What to work on » In the records below, count every line where the string "omega" appears, and reply with the count only.

Provided data »
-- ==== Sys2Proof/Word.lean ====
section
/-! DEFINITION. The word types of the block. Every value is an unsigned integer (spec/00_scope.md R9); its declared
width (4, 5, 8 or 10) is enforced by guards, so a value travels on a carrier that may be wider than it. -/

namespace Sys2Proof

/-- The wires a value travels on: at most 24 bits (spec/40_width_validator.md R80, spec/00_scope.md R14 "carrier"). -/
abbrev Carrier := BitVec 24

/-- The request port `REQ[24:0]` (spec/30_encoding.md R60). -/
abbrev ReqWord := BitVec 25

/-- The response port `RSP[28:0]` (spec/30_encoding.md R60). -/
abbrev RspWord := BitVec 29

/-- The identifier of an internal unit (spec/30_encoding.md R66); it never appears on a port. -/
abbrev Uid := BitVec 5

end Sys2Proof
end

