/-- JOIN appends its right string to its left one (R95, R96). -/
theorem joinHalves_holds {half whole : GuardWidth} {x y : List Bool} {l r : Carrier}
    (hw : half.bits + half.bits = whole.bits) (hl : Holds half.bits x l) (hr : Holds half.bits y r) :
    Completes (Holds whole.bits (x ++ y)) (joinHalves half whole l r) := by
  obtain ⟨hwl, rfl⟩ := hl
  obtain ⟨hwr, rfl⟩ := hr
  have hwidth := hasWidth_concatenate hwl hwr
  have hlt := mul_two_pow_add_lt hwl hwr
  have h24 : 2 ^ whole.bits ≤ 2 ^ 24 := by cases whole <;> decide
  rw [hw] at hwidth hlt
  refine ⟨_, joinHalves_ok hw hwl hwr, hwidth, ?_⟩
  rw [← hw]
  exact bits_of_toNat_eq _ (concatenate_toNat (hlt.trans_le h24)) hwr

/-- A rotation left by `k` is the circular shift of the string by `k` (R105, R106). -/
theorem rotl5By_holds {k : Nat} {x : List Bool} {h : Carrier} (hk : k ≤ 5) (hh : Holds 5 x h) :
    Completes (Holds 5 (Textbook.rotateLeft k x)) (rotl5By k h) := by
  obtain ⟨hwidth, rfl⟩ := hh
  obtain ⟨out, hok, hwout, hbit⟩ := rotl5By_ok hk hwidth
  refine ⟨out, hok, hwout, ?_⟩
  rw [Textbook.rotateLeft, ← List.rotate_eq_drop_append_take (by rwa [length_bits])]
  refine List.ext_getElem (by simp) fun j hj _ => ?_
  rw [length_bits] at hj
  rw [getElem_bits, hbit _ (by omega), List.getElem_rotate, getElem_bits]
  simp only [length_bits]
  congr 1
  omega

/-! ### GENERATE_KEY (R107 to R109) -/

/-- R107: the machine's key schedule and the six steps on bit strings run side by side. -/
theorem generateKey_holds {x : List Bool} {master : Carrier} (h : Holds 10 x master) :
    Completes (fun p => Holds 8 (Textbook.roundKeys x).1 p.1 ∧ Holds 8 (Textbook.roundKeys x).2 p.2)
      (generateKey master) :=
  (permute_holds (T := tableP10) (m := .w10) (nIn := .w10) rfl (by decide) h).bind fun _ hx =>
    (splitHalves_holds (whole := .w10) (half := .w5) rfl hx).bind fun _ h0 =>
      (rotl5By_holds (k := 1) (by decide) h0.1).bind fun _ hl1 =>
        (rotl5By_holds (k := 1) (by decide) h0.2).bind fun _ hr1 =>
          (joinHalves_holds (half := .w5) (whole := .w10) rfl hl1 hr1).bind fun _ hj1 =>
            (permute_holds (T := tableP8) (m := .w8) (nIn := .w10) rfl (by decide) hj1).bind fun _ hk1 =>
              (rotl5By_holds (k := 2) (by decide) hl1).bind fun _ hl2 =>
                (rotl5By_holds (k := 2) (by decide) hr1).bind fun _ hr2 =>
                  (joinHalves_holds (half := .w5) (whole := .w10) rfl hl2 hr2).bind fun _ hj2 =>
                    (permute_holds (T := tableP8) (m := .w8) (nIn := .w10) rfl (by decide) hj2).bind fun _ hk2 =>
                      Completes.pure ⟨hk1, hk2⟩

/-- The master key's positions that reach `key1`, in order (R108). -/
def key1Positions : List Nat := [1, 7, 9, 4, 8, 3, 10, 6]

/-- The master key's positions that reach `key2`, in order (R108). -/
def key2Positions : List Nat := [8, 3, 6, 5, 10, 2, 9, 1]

Response to the task » 2